I appreciate the Twitter fundraising campaigns that @Pistachio has made me aware of. Those of us at http://4Grants.Net are planning to offer tele-fundraising events in 2009.
So, we’re not that far … here in Nevada … from making this a reality … perhaps even with SW’s if Hugh Heffner wanted to help us with a tele-fundraising event. Is Hugh on Twitter?
Thanks!
Phil Johncock
http://twitter.com/PhilJohncock
There are people who have started to use twitter to these kind of ends. I met @hundreddollar on twitter, and she was using twitter this last week to help a homeless shelter in Portland, OR. The shelter was over crowded and severely lacking in funds to help everyone. She started a campaign using twitter to direct people to one of her blog entries where they could use the “chip-in” widget to donate money.
Here’s her tweet:
“please retweet: raising funds to help CityTeam care for & rehabilitate PDX’s homeless, donations matched 1:1: http://tinyurl.com/83jv8r”
There was also another news article about how people in Vancouver, Canada who were arranging a meet-up. However they decided to gather their old warm clothes and hand them out to the homeless. Here’s the link: http://bit.ly/N7ZU
Hope you find this interesting.
Of course the major difference between my previous comment and your point is that this was a mobilization effort to help the people as opposed to a effort to get those in need on twitter.
I’m all for that. I’ve been following @thehomelessguy since the day I started twittering. Actually I learned about twitter from his blog. I see a lot of potential to create good in local communities with social media. For me, I have a few local followers who know I am looking for work and have kept me up to date on any postings they hear about. A couple of my twitter friends have actually cleaned up my resume a bit for me for free. While I can’t say that I have found a job yet through social media, I can say I have more support and that helps me stay upbeat about my situation.
I can also add that social media has been my school this past year. I have been able to attend free webinars and other events that I other wise wouldn’t have even heard about. My learning process has moved light years ahead because of all the wonderful people in social media that just want to share their knowledge. Getting marginalized populations into using social media tools may just be the critical difference for them. Now if we can just figure out a way to keep those who use social media to abuse these marginalized folks publicly, we’d have a winner on our hands.
Just a thought, but as well as offering people more options in finding ways to change their situation, tools like Twitter etc could evolve into tools for also making life safer for people in precarious positions e.g. a sex workers could use it to ensure that their locations are always known and be able to alert others in the area if needed, or to share information about dangerous encounters.
This is a little bit on a tangent to the topic, but I would also add the potential to use Twitter, (or a similar ‘kid-friendly’ version) to create a virtual ‘pen-pal’ situation where kids and students in more affluent or developed countries could be matched up with kids from less fortunate circumstances.
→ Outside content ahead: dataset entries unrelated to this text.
/-- Records in a session's next chunk. -/
def CargoSession.nextCount (c : CargoSession) : Nat := ((takeChunk 1024 c.snapshot).1.map fun p => p.2.size).sum

/-- The next chunk of a session: its header and ciphertext, and its tag (R196). -/
def CargoSession.seal (c : CargoSession) (plain : Bytes) : Bytes × Bytes :=
  let header := chunkHeader c.backupId c.chunk c.nextCount
  let key := c.bk.getD []
  let nonce := chunkNonce c.backupId c.chunk
  let ct := fixLen plain.length (Config.gcmEnc key nonce header plain)
  (header ++ ct, fixLen 16 (Config.gcmTag key nonce header ct))

/-- A session once a chunk with a tag has been read. -/
def CargoSession.after (c : CargoSession) (tag : Bytes) : CargoSession :=
  let left := (takeChunk 1024 c.snapshot).2
  { c with snapshot := left, chunk := c.chunk + 1, ended := left.isEmpty, tags := c.tags ++ tag }

/-- BACKUP_READ (R196, R200). -/
def backupReadSvc (r : Run) (s : State) : Res × State :=
  s.checks r (s.backupReadChecks r) fun _ =>
    match s.sessionIn r false with
    | none => s.fails stRange
    | some c =>
      if c.ended then s.doneWith (fixLen 9 (toLE 4 c.chunk))
      else s.checks r (s.lanes r) fun _ =>
        let n := c.nextCount
        let s' := (s.countLoads n).spend r.core (20000 + 900 * n)
        match s.chunkPlain c with
        | none => s'.fails stKeyDamaged
        | some plain =>
          let x := c.seal plain
          (s'.setSession (c.after x.2)).gives
            (withOutput r (x.1 ++ x.2) (toLE 4 c.chunk ++ toLE 4 n ++ [if (c.after x.2).ended then 1 else 0]))

/-- BACKUP_READ, opcode 0x0C51. -/
def execBackupRead (core : Nat) (hw : Hw) (s : State) : Host.Outcome State Fault Refusal := .next (s.serve core 0x0C51 hw backupReadSvc)

/-- The BK check (R197): the leftmost 12 bytes of a KMAC256. -/
def bkCheck (bk id : Bytes) : Bytes := fixLen 12 (Config.kmac256 bk id 96 (ascii "LT7200-BKCHK"))

/-- The summary of a package (R197). -/
def packageSummary (c : CargoSession) : Bytes :=
  fixLen 16 c.backupId ++ toLE 2 c.tenantScope ++ toLE 1 c.k ++ toLE 1 c.n ++ zeros 4 ++ toLE 8 c.total ++ toLE 4 c.chunk
    ++ bkCheck (c.bk.getD []) c.backupId ++ fixLen 32 (Config.shake256 c.tags 32)

/-- One share record (R197): recipient, share index, ephemeral key. -/
def shareRecord (c : CargoSession) (rnd : Bytes) (i : Nat) (o : Nat × Bytes) : Bytes :=
  let x := i + 1
  let eph := slice (56 * i) 56 rnd
  let share := fixLen 32 (Config.shamirShare (c.bk.getD []) (rnd.drop (56 * c.n)) c.k x)
  let key := Config.kmac256 (Config.x448 eph o.2) (c.backupId ++ toLE 1 x) 256 (ascii "LT7200-SHARE")
  let ct := fixLen 32 (Config.gcmEnc key (zeros 12) [] share)
  toLE 2 o.1 ++ toLE 1 x ++ zeros 5 ++ fixLen 56 (Config.x448Public eph) ++ ct ++ fixLen 16 (Config.gcmTag key (zeros 12) [] ct)

/-- The checks of BACKUP_CLOSE (R197). -/
def State.backupCloseChecks (s : State) (r : Run) : List (Bool × Nat) :=
  s.keySteps r ++ [noPermit r, (((s.sessionIn r false).map (·.ended)).getD false, stRange)]

/-- A package's summary and its share records (R197). -/
def packageBody (c : CargoSession) (rnd : Bytes) : Bytes :=
  packageSummary c ++ (List.range c.n).flatMap fun i => shareRecord c rnd i ((c.recipients[i]?).getD (0, []))

/-- BACKUP_CLOSE (R197, R200). -/
def backupCloseSvc (r : Run) (s : State) : Res × State :=
  s.checks r (s.backupCloseChecks r) fun _ => s.withTile r false false fun _ =>
    match s.sessionIn r false with
    | none => s.fails stRange
    | some c =>
      let need := 194 + 112 * c.n
      if r.fits need = false then s.doneOut r (zeros need)
      else
        let d := s.drawFor r (56 * c.n + 32 * (c.k - 1))
        match d.1 with
        | .wait => (.wait, s)
        | .none_ => d.2.fails stEntropy
        | .bytes rnd =>
          ((d.2.endSession c.number).spend r.core (30000 + Config.variableCycles 0x0C52 c.n [])).gives
            (withOutput r (packageBody c rnd ++ fixLen 114 (s.aliasSign [] (packageBody c rnd))))

/-- BACKUP_CLOSE, opcode 0x0C52. -/
def execBackupClose (core : Nat) (hw : Hw) (s : State) : Host.Outcome State Fault Refusal := .next (s.serve core 0x0C52 hw backupCloseSvc)

/-! ### Restore (R198, R199) -/

/-- The checks of RESTORE_OPEN with its permit (R195, R198). -/
def restoreOpenChecks (r : Run) (p : Option Permit) : List (Bool × Nat) :=
  let l := r.lighter 0
  let i := r.input
  let n := le 19 1 i
  [(openForm l, stBadFormat),
    (openRange l && scopeOk (le 0 2 l) r.tenant p && le 16 2 i == le 0 2 l && le 18 1 i == le 2 1 l && n == le 3 1 l, stRange),
    (decide (i.length = 251 + 112 * n), stBadLength),
    (Config.ed448Verify (slice (194 + 112 * n) 57 i) [] (i.take (80 + 112 * n)) (slice (80 + 112 * n) 114 i), stVerifyFail)]

/-- The session that RESTORE_OPEN opens with a fresh X448 key (R198). -/
def State.restoreSession (s : State) (r : Run) (x : Bytes) : CargoSession :=
  let i := r.input
  { number := s.sessionNumber s.mor.sessionNext, owner := r.tenant, restore := true, tenantScope := le 0 2 (r.lighter 0)
    k := le 18 1 i, n := le 19 1 i, backupId := i.take 16, bk := none, recipients := [], snapshot := [], total := le 24 8 i
    chunk := 0, ended := false, tags := [], summary := i.take 80, x448 := x, shares := [] }

/-- RESTORE_OPEN (R195, R198). -/
def restoreOpenSvc (r : Run) (s : State) : Res × State :=
  s.checks r (s.keySteps r) fun _ => s.withPermit r 0x0051 fun p s =>
    s.checks r (restoreOpenChecks r p) fun _ => s.withTile r false false fun _ =>
      if 4 ≤ s.mor.sessions.length then s.noSession
      else if r.fits 56 = false then s.doneOut r (zeros 56)
      else
        let d := s.drawFor r 56
        match d.1 with
        | .wait => (.wait, s)
        | .none_ => d.2.fails stEntropy
        | .bytes x =>
          let c := s.restoreSession r x
          ((d.2.spend r.core (30000 + Config.variableCycles 0x0C53 c.n [])).newSession c).gives
            (withOutput r (fixLen 56 (Config.x448Public x)) (toLE 4 c.number))

/-- RESTORE_OPEN, opcode 0x0C53. -/
def execRestoreOpen (core : Nat) (hw : Hw) (s : State) : Host.Outcome State Fault Refusal := .next (s.serve core 0x0C53 hw restoreOpenSvc)

/-- The custodian whose signature a share carries (R198). -/
def State.shareSigner (s : State) (r : Run) : Option Nat :=
  let i := r.input
  let scope := ((s.sessionIn r true).map (·.tenantScope)).getD 0
  officerNumbers.find? fun n =>
    s.custodian n scope && Config.ed448Verify (s.officerAt n).key (ascii "LT7200 share") (i.take 112) (slice 112 114 i)

/-- The checks of RESTORE_SHARE (R198): a share the open session has not, from a custodian who has given none. -/
def State.restoreShareChecks (s : State) (r : Run) : List (Bool × Nat) :=
  let i := r.input
  let x := le 4 1 i
  let c? := s.sessionIn r true
  let signer := s.shareSigner r
  let open_ := (c?.map fun c => c.bk.isNone && decide (1 ≤ x) && decide (x ≤ c.n) && !(c.shares.any fun y => y.1 == x)).getD false
  let again := match c?, signer with
    | some c, some n => c.shares.any fun y => y.2.1 == n
    | _, _ => false
  s.keySteps r ++ [noPermit r, (allZero (slice 5 3 i), stBadFormat), (open_ && !again, stRange), (signer.isSome, stVerifyFail)]

/-- A share as it came: none where its tag does not verify (R198). -/
def CargoSession.openShare (c : CargoSession) (i : Bytes) : Option Bytes :=
  let key := Config.kmac256 (Config.x448 c.x448 (slice 8 56 i)) (toLE 4 c.number ++ toLE 1 (le 4 1 i)) 256 (ascii "LT7200-SHARE-IN")
  let ct := slice 64 32 i
  if fixLen 16 (Config.gcmTag key (zeros 12) [] ct) ≠ slice 96 16 i then none else some (fixLen 32 (Config.gcmDec key (zeros 12) [] ct))

/-- A session that has taken the share of an officer (R198): with the K-th, the BK the shares give, or none where its check fails. -/
def CargoSession.withShare (c : CargoSession) (x : Nat) (officer : Nat) (share : Bytes) : Option CargoSession :=
  let shares := c.shares ++ [(x, officer, share)]
  if shares.length < c.k then some { c with shares := shares }
  else
    let bk := fixLen 32 (Config.shamirCombine (shares.map fun y => (y.1, y.2.2)))
    if bkCheck bk c.backupId = slice 36 12 c.summary then some { c with shares := shares, bk := some bk } else none

/-- Cycles of RESTORE_SHARE (R200, R253): an X448 agreement and an Ed448 verification. -/
def shareCycles : Nat := 30000 + 130000 + 242000

/-- RESTORE_SHARE (R198). -/
def restoreShareSvc (r : Run) (s : State) : Res × State :=
  s.checks r (s.restoreShareChecks r) fun _ =>
    match s.sessionIn r true with
    | none => s.fails stRange
    | some c =>
      s.checks r (s.lanes r) fun _ => s.withTile r false false fun _ =>
        let s' := s.spend r.core shareCycles
        match c.openShare r.input with
        | none => s'.fails stVerifyFail
        | some share => match c.withShare (le 4 1 r.input) ((s.shareSigner r).getD 0) share with
          | some c' => (s'.setSession c').gives (answered [])
          | none => (s'.endSession c.number).fails stVerifyFail

/-- RESTORE_SHARE, opcode 0x0C54. -/
def execRestoreShare (core : Nat) (hw : Hw) (s : State) : Host.Outcome State Fault Refusal := .next (s.serve core 0x0C54 hw restoreShareSvc)

/-- The records of a chunk, one after the other: label, key field, S. Log 26, DEDUCED. -/
def chunkParts (n : Nat) (plain : Bytes) : List (KLabel × Bytes × Nat) :=
  (List.range n).map fun i =>
    let b := slice (80 * i) 80 plain
    (labelOfBytes (b.take 32), slice 32 32 b, le 64 8 b)

/-- Records grouped by handle, in order: the links of one key together. -/
def groupParts : List (KLabel × Bytes × Nat) → List (Nat × List (KLabel × Bytes × Nat))
  | [] => []
  | p :: ps =>
    match groupParts ps with
    | (h, g) :: rest => if h = p.1.handle then (h, p :: g) :: rest else (p.1.handle, [p]) :: (h, g) :: rest
    | [] => [(p.1.handle, [p])]

/-- A handle can be added by a restore (R199): its tenant is ACTIVE and it is unused here. -/
def State.restorable (s : State) (h : Nat) : Bool := decide ((s.tenantAt (handleTenant h)).st = .active) && s.unused h

/-- The change that adds a group under this device's roots (R199): a key, or a tombstone (log 26). -/
def State.restoreChange (s : State) (g : Nat × List (KLabel × Bytes × Nat)) : Change :=
  if g.2.all fun p => decide (p.1.chainLen = 0) then .delete g.1
  else .put (g.2.map fun p => { s.newRec p.1 p.2.1 with nonceCtr := p.2.2 })

/-- Groups that are added, the earlier of two of one handle. -/
def State.addedGroups (s : State) : List Nat → List (Nat × List (KLabel × Bytes × Nat)) → List (Nat × List (KLabel × Bytes × Nat))
  | _, [] => []
  | seen, g :: gs =>
    if s.restorable g.1 && !seen.contains g.1 then g :: s.addedGroups (g.1 :: seen) gs else s.addedGroups seen gs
It could be used to help build awareness and connection, similar to student-exchange, fresh air summer programs, and other types of outreach. The advantage, certainly is the immediacy, the simplicity to deploy, and the incredibly low start-up costs.
In the US, so many of our kids are online or gaming anyway, channeling some of that time and energy to connect and learn from other kids in other parts of the world I think would benefit all involved. Maybe this kind of thing is going on already, I just have not heard about it.
Hey Laura, good post, but I don’t think Matthew’s question is fair nor do I think highlighting it was in the best interest of what you’re trying to convey. In terms of the facts, the residents of Gaza never did NOT have electricity. (I’m not certain about broadband, but I’m guessing they had that too. Either way, you don’t need broadband for Twitter.) What I do know is that Israel lost 3 electricians through violence because these individuals have been sent to the conflict zone to repair reported issues. Innocent civilian casualties are obvious on both sides. Clearly, the Israeli consulate addressed that today.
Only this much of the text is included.